*HOW TO COMPLETE THIS TASK*
Only one stretch of the data is wanted: the line containing "remotes := s.remotes.erase", the line containing "let b := BitVec.ofNat", and every line between them, copied exactly.

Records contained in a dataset
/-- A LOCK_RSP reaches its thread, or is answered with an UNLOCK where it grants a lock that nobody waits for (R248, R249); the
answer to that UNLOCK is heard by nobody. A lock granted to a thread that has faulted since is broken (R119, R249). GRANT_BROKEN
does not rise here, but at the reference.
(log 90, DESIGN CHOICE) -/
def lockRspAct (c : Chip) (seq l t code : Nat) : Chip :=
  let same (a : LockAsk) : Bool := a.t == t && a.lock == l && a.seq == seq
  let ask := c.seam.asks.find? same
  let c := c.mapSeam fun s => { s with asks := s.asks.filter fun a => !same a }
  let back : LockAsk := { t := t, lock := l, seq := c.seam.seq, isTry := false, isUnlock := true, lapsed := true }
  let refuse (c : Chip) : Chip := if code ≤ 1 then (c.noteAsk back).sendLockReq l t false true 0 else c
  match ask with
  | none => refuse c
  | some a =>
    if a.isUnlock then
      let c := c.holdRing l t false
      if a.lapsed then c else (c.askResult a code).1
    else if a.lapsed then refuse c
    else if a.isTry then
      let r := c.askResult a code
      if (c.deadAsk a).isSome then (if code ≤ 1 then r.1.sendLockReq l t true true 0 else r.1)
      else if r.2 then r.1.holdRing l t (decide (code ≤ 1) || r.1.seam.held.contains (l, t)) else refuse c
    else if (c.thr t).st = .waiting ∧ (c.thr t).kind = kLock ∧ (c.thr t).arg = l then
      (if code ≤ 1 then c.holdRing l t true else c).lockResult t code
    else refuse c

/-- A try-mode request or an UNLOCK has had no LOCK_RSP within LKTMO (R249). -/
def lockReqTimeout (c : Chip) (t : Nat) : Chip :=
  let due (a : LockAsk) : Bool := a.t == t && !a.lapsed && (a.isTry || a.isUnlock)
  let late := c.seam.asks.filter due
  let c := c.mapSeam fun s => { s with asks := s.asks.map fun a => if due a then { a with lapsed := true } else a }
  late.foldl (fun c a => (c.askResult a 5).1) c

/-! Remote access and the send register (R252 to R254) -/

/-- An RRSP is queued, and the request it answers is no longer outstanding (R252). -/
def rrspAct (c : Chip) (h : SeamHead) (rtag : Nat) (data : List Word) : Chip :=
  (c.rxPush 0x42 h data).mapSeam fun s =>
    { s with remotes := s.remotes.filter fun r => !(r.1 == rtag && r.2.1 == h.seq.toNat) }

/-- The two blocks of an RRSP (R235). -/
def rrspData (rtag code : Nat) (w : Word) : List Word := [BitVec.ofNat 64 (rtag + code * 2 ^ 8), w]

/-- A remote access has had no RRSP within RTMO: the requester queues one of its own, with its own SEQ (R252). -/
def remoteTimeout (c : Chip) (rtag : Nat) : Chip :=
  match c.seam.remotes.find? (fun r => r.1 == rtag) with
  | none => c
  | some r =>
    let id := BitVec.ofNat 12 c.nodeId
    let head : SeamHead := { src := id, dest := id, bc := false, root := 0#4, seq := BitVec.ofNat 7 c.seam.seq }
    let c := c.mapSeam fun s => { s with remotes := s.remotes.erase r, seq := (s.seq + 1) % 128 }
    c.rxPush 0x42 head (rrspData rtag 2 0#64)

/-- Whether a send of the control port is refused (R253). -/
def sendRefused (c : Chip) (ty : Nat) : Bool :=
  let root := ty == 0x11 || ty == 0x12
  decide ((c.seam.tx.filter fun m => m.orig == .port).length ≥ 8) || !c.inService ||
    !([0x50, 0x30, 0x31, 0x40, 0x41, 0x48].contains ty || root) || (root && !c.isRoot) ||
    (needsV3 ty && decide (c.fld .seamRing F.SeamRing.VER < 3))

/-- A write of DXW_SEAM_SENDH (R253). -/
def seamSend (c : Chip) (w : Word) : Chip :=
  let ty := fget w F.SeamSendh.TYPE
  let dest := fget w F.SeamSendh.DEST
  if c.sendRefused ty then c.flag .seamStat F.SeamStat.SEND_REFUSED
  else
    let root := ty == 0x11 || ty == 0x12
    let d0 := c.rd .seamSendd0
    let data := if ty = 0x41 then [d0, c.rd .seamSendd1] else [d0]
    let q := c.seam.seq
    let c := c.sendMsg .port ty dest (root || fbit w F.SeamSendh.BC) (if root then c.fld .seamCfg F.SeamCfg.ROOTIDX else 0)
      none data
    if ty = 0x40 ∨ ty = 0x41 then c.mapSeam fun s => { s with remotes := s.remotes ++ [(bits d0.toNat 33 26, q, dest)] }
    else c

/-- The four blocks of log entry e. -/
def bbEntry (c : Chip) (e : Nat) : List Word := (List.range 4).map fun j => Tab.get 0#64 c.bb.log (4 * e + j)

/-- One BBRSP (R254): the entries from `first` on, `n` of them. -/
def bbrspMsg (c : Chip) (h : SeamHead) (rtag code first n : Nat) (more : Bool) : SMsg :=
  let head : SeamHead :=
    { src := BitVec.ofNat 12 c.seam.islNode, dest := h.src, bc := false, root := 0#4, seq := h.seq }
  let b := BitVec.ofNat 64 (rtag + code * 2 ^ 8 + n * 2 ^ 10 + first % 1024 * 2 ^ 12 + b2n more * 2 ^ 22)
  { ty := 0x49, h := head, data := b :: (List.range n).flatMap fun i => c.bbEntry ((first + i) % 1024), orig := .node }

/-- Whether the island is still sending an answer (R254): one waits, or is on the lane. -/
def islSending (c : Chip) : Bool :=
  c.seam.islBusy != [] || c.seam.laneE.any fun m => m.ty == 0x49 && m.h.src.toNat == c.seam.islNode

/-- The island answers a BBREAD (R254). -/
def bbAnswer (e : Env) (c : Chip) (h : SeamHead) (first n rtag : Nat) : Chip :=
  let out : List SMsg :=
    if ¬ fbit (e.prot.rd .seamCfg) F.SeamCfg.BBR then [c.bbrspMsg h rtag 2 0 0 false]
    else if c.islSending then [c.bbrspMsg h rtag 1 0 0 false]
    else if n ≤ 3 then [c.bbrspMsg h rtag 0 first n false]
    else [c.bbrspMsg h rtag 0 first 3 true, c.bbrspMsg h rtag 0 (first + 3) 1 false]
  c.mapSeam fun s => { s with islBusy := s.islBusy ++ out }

*COMPLETED TASK*
    let c := c.mapSeam fun s => { s with remotes := s.remotes.erase r, seq := (s.seq + 1) % 128 }
    c.rxPush 0x42 head (rrspData rtag 2 0#64)

/-- Whether a send of the control port is refused (R253). -/
def sendRefused (c : Chip) (ty : Nat) : Bool :=
  let root := ty == 0x11 || ty == 0x12
  decide ((c.seam.tx.filter fun m => m.orig == .port).length ≥ 8) || !c.inService ||
    !([0x50, 0x30, 0x31, 0x40, 0x41, 0x48].contains ty || root) || (root && !c.isRoot) ||
    (needsV3 ty && decide (c.fld .seamRing F.SeamRing.VER < 3))

/-- A write of DXW_SEAM_SENDH (R253). -/
def seamSend (c : Chip) (w : Word) : Chip :=
  let ty := fget w F.SeamSendh.TYPE
  let dest := fget w F.SeamSendh.DEST
  if c.sendRefused ty then c.flag .seamStat F.SeamStat.SEND_REFUSED
  else
    let root := ty == 0x11 || ty == 0x12
    let d0 := c.rd .seamSendd0
    let data := if ty = 0x41 then [d0, c.rd .seamSendd1] else [d0]
    let q := c.seam.seq
    let c := c.sendMsg .port ty dest (root || fbit w F.SeamSendh.BC) (if root then c.fld .seamCfg F.SeamCfg.ROOTIDX else 0)
      none data
    if ty = 0x40 ∨ ty = 0x41 then c.mapSeam fun s => { s with remotes := s.remotes ++ [(bits d0.toNat 33 26, q, dest)] }
    else c

/-- The four blocks of log entry e. -/
def bbEntry (c : Chip) (e : Nat) : List Word := (List.range 4).map fun j => Tab.get 0#64 c.bb.log (4 * e + j)

/-- One BBRSP (R254): the entries from `first` on, `n` of them. -/
def bbrspMsg (c : Chip) (h : SeamHead) (rtag code first n : Nat) (more : Bool) : SMsg :=
  let head : SeamHead :=
    { src := BitVec.ofNat 12 c.seam.islNode, dest := h.src, bc := false, root := 0#4, seq := h.seq }
  let b := BitVec.ofNat 64 (rtag + code * 2 ^ 8 + n * 2 ^ 10 + first % 1024 * 2 ^ 12 + b2n more * 2 ^ 22)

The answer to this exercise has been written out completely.